I wished to get for John Hay's successor the man whom I regarded as of all the men in the country that one best fitted to be such successor. In asking him to accept the position of secretary of state I was asking him to submit to a very great pecuniary sacrifice, and I never even thought of that aspect of the question, for I knew he wouldn't, either. I knew that whatever other consideration he had to waive for and against taking the position, the consideration of how it would affect his personal fortune would not be taken into account by Elihu Root. And he has accepted.

And now I am not speaking of Hay and Root as solitary exceptions. On the contrary, I am speaking of them as typical of a large class of men in public life, and when we hear so much criticism of certain aspects of our public life and of certain of our public servants, criticism which I regret to state is in many cases deserved, it is well for us to remember also the other side of the picture, to remember that here in America we now have and always have had at the command of the nation in any crisis, in any emergency, the very best ability to be found within the nation, and that ability given with the utmost freedom, given lavishly and generously, although to the great pecuniary loss of the man giving it. There is not in my cabinet a man to whose financial disadvantage it is not to sit in the cabinet. There is not in my cabinet one man who does not have to give up something substantial, very largely substantial sometimes, that it is a very real hardship for him to give up, in order that he may continue in the service of the nation, and have the only reward for which he looks or for which he cares, the consciousness of having done service that is worth rendering.

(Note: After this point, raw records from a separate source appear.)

/-- While P2 holds and N bytes remain, the block load reads the next N bytes of the buffer as it began (R119). -/
theorem State.readBlock_of_intact {s : State} (h : s.bufferIntact = true) (hguard : Config.blockSize ≤ s.len - s.pos) :
    s.mem.readBlock (s.base + s.pos) Config.blockSize = some (blockAt Config.blockSize s.snapshot s.pos) := by
  obtain ⟨-, hbuffer⟩ := (bufferIntact_iff s).mp h
  have hblock : 0 < Config.blockSize := by decide
  have hinside : s.pos + Config.blockSize ≤ s.len := by omega
  exact Memory.readBlock_eq_blockAt s.mem s.base s.len s.pos Config.blockSize s.snapshot hbuffer hinside

/-- INIT comes first (R114). -/
theorem stepWith_start (p : Params) {s : State} (hstart : s.phase = .start) (h : s.bufferIntact = true) :
    stepWith p s = .next ((s.afterCommand (Datapath.zero Config.blockSize) none).withPhase .loop) := by
  rw [stepWith_intact p h, nextAction, hstart, issueInit_eq]

/-- While N bytes remain the loop runs BLOCK on the next N of them (R116, R119). -/
theorem stepWith_loop_block (p : Params) {s : State} (hloop : s.phase = .loop) (h : s.bufferIntact = true)
    (hguard : Config.blockSize ≤ s.len - s.pos) :
    stepWith p s = .next (s.afterCommand (s.dp.block (blockAt Config.blockSize s.snapshot s.pos)) none).advance := by
  simp only [stepWith_intact p h, nextAction, hloop, if_pos hguard, issueBlock_eq (State.readBlock_of_intact h hguard)]

/-- When fewer than N bytes remain the loop ends with FINISH (R116). -/
theorem stepWith_loop_finish (p : Params) {s : State} (hloop : s.phase = .loop) (h : s.bufferIntact = true)
    (hguard : s.len - s.pos < Config.blockSize) :
    stepWith p s = .next ((s.afterCommand s.dp (some s.dp.response)).withPhase (.handoff s.dp.response)) := by
  simp only [stepWith_intact p h, nextAction, hloop, if_neg (Nat.not_le.mpr hguard), issueFinish_eq]

/-- The handoff passes the end of the buffer as it began, from the rewound cursor on, to TAIL (R121, R123). -/
theorem stepWith_handoff (p : Params) {s : State} {r : Response} (hhandoff : s.phase = .handoff r) (h : s.bufferIntact = true)
    (hrewind : r.la.toNat ≤ s.pos) (hbounded : s.pos ≤ s.len) :
    stepWith p s = .next (s.conclude (s.pos - r.la.toNat) (s.len - s.pos + r.la.toNat)
      (!r.errAny && p.tail ((s.snapshot.drop (s.pos - r.la.toNat)).take (s.len - s.pos + r.la.toNat)))) := by
  obtain ⟨-, hbuffer⟩ := (bufferIntact_iff s).mp h
  have hslice := Memory.readBytes_slice s.mem s.base s.len (s.pos - r.la.toNat) (s.len - s.pos + r.la.toNat) s.snapshot hbuffer
    (by omega)
  simp only [stepWith_intact p h, nextAction, hhandoff, handoff_eq hslice]

/-- With the zero carried state there is nothing to rewind to (R110). -/
@[simp] theorem Datapath.zero_lookahead (n : Nat) : (Datapath.zero n).lookahead = 0#2 := rfl

/-- The rewind stays behind the cursor: at cursor 0 the datapath is the zero state, and a later cursor is at least N, more than the 3
bytes LA can reach back (R110, R122). -/
theorem State.Inv.rewind_le_pos {s : State} (h : s.Inv) {r : Response} (hhandoff : s.phase = .handoff r) : r.la.toNat ≤ s.pos := by
  obtain ⟨rfl, -, hzero⟩ := (State.phaseInv_handoff hhandoff).mp h.phase
  by_cases hpos : s.pos = 0
  · simp [hzero hpos, Datapath.response]
  · have hla : s.dp.response.la.toNat < 4 := s.dp.response.la.isLt
    have haligned : s.pos % 32 = 0 := h.aligned
    omega

/-- While the invariant and P2 hold, a running VALIDATE goes on, and its buffer stays intact until it ends. -/
theorem State.Inv.running_goes_on {s : State} (h : s.Inv) (p : Params) (hrunning : s.phase ≠ .idle) (hintact : s.bufferIntact = true) :
    ∃ t, stepWith p s = .next t ∧ (t.phase ≠ .idle → t.bufferIntact = true) := by
  cases hphase : s.phase with
  | idle => exact absurd hphase hrunning
  | start => exact ⟨_, stepWith_start p hphase hintact, fun _ => by simpa using hintact⟩
  | loop =>
    by_cases hguard : Config.blockSize ≤ s.len - s.pos
    · exact ⟨_, stepWith_loop_block p hphase hintact hguard, fun _ => by simpa using hintact⟩
    · exact ⟨_, stepWith_loop_finish p hphase hintact (Nat.lt_of_not_le hguard), fun _ => by simpa using hintact⟩
  | handoff r =>
    exact ⟨_, stepWith_handoff p hphase hintact (h.rewind_le_pos hphase) h.bounded, fun hends => absurd rfl hends⟩

/-- A step leaves memory, in every case of what it can do (R51, R120). -/
theorem stepWith_mem {p : Params} {s t : State} (hstep : stepWith p s = .next t) : t.mem = s.mem := by
  rcases stepWith_next hstep with ⟨-, -, rfl⟩ | ⟨_, _, -, -, rfl⟩ | ⟨_, _, _, _, -, -, -, rfl⟩ | ⟨_, -, -, rfl⟩ |
    ⟨-, -, rfl⟩ | ⟨_, -, -, -, -, rfl⟩ | ⟨-, -, -, rfl⟩ | ⟨_, _, -, -, -, rfl⟩ <;> rfl

/-- Settles O36: the whole memory stays, so every read of it does. -/
theorem noStepWritesMemory : Obligations.NoStepWritesMemory :=
  fun _ _ _ hstep => ⟨stepWith_mem hstep, fun a => by rw [stepWith_mem hstep]⟩

/-- Settles O39: the lanes are the next N bytes of the buffer, which memory still holds. -/
theorem loopStepRunsBlock : Obligations.LoopStepRunsBlock := by
  intro p s hloop hintact hguard
  have hload := State.readBlock_of_intact hintact hguard
  refine ⟨blockAt Config.blockSize s.snapshot s.pos, Memory.readBlock_lanes _ _ _ _ hload, ?_⟩
  rw [stepWith_loop_block p hloop hintact hguard, afterCommand_advance]

/-- Settles O59: a placement that leaves the bytes of the buffer leaves the read of it, and an intact run goes on. -/
theorem undisturbedBufferIsNeverRefused : Obligations.UndisturbedBufferIsNeverRefused := by
  refine ⟨fun s addr bytes hintact hsame => ?_, fun p s h hrunning hintact => h.running_goes_on p hrunning hintact⟩
  obtain ⟨-, hbuffer⟩ := (bufferIntact_iff s).mp hintact
  have hread : (s.mem.writeBytes addr bytes).readBytes s.base s.len = some s.snapshot := by
    rw [← hbuffer]
    exact Memory.readBytes_congr hsame
  exact State.withMem_bufferIntact hintact (by simp [State.holdsBuffer, hread])

end Sys2Proof.Machine
end

section
/-! PROOFS. The preconditions of VALIDATE: what a request that breaks one is refused with, what one that meets them all does, and the
refusal of a running VALIDATE whose buffer changes. -/

namespace Sys2Proof.Machine

/-! Each precondition that fails, those checked before it met (R130). -/

section
variable {n : Nat} {p : Params} {m : Memory} {data len : Nat}

theorem preconditions_blockTooNarrow (hsize : blockSizeOk n = false) : preconditions n p m data len = .error .blockTooNarrow := by
  simp [preconditions, hsize]

theorem preconditions_lengthBeyondWidth (hsize : blockSizeOk n = true) (hlen : p.lenOk len = false) :
    preconditions n p m data len = .error .lengthBeyondWidth := by
  simp [preconditions, hsize, hlen]

theorem preconditions_addressBeyondWidth (hsize : blockSizeOk n = true) (hlen : p.lenOk len = true)
    (haddr : p.addrOk data len = false) : preconditions n p m data len = .error .addressBeyondWidth := by
  simp [preconditions, hsize, hlen, haddr]

theorem preconditions_bufferNotReadable (hsize : blockSizeOk n = true) (hlen : p.lenOk len = true)
    (haddr : p.addrOk data len = true) (hread : m.readBytes data len = none) :
    preconditions n p m data len = .error .bufferNotReadable := by
  simp [preconditions, hsize, hlen, haddr, hread]

end

/-- The block size of this hardware meets P4. -/
theorem blockSizeOk_blockSize : blockSizeOk Config.blockSize = true := by decide

section
variable {p : Params} {s : State} {data len : Nat} {rest : List Request}

/-- An idle machine begins the VALIDATE at the head of its port (R114). -/
theorem stepWith_idle_validate (hidle : s.phase = .idle) (hport : s.port = .validate data len :: rest) :
    stepWith p s = beginValidate p data len (s.withPort rest) := by
  rw [stepWith_idle p hidle, takeRequest, hport]

/-- A request that breaks a precondition is refused by its name (R130, R150). -/
theorem stepWith_validate_refused (hidle : s.phase = .idle) (hport : s.port = .validate data len :: rest) {r : Refusal}
    (h : preconditions Config.blockSize p s.mem data len = .error r) : stepWith p s = .refused r := by
  simp only [stepWith_idle_validate hidle hport, beginValidate, State.withPort_mem, h]

/-- A request that meets the preconditions begins, the bytes of its buffer kept (R114, R157). -/
theorem stepWith_validate_begins (hidle : s.phase = .idle) (hport : s.port = .validate data len :: rest) {buffer : List Byte}
    (h : preconditions Config.blockSize p s.mem data len = .ok buffer) :
    stepWith p s = .next ((s.withPort rest).begin data len buffer) := by
  simp only [stepWith_idle_validate hidle hport, beginValidate, State.withPort_mem, h]

end

/-- A range whose every byte is readable is read. -/
theorem Memory.readBytes_of_readable {m : Memory} {a n : Nat} (h : ∀ j < n, m.read (a + j) ≠ none) :
    ∃ bytes, m.readBytes a n = some bytes := by
  apply Option.ne_none_iff_exists'.mp
  intro hnone
  obtain ⟨j, hj, hunreadable⟩ := (Memory.readBytes_eq_none m a n).mp hnone
  exact h j hj hunreadable

/-- A running VALIDATE is refused after a placement that changes its buffer, whatever is placed later (R53, R130). -/
theorem stepWith_placeAll_of_changed (p : Params) {s : State} {addr : Nat} {bytes : List Byte} (later : List (Nat × List Byte))
    (hrunning : s.phase ≠ .idle) (hchanged : s.holdsBuffer (s.mem.writeBytes addr bytes) = false) :
    stepWith p ((s.place addr bytes).placeAll later) = .refused .bufferChanged := by
  have hrecorded : (s.place addr bytes).disturbed = true := State.withMem_disturbed_of_changed hrunning hchanged
  have hrunning' : ((s.place addr bytes).placeAll later).phase ≠ .idle := by
    rw [placeAll_phase]
    exact hrunning
  exact stepWith_broken p hrunning' (State.bufferIntact_of_disturbed (placeAll_disturbed later hrecorded))

/-- Settles O42: the refusals of a request in the order of the checks, then the two of a run under way. -/
theorem brokenPreconditionsAreRefused : Obligations.BrokenPreconditionsAreRefused := by
  refine ⟨fun n p m data len hn => ?_, fun p s data len rest hidle hport => ⟨fun hlen => ?_, fun hlen haddr => ?_,
    fun hlen haddr hunreadable => ?_, fun hlen haddr hreadable => ?_⟩, fun p s hrunning hchanged => ?_,
    fun p s addr bytes later hrunning hchanged => ?_⟩
  · have hsize : blockSizeOk n = false := by simpa [blockSizeOk, Config.minBlockSize] using hn
    simp only [validateAt, preconditions_blockTooNarrow hsize]
  · exact stepWith_validate_refused hidle hport (preconditions_lengthBeyondWidth blockSizeOk_blockSize hlen)
  · exact stepWith_validate_refused hidle hport (preconditions_addressBeyondWidth blockSizeOk_blockSize hlen haddr)
  · have hread : s.mem.readBytes data len = none := (Memory.readBytes_eq_none s.mem data len).mpr hunreadable
    exact stepWith_validate_refused hidle hport (preconditions_bufferNotReadable blockSizeOk_blockSize hlen haddr hread)
  · obtain ⟨buffer, hread⟩ := Memory.readBytes_of_readable hreadable
    exact ⟨_, stepWith_validate_begins hidle hport
      ((preconditions_ok _ p s.mem data len buffer).mpr ⟨blockSizeOk_blockSize, hlen, haddr, hread⟩)⟩
  · exact stepWith_broken p hrunning (State.bufferIntact_of_changed (State.holdsBuffer_eq_false hchanged))
  · exact stepWith_placeAll_of_changed p later hrunning (State.holdsBuffer_eq_false hchanged)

And I hope more and more throughout this nation to see the spirit grow which makes such service possible. I hope more and more to see the sentiment of the community as a whole become such that each man shall feel it borne in on him, whether he is in public life or in private life—mind you, some of the very greatest public services can be best rendered by those who are not in public life—that the chance to do good work is the greatest chance that can come to any man or any woman in our generation, or in any other generation. That if such work can be well done it is in itself the amplest reward and the amplest prize.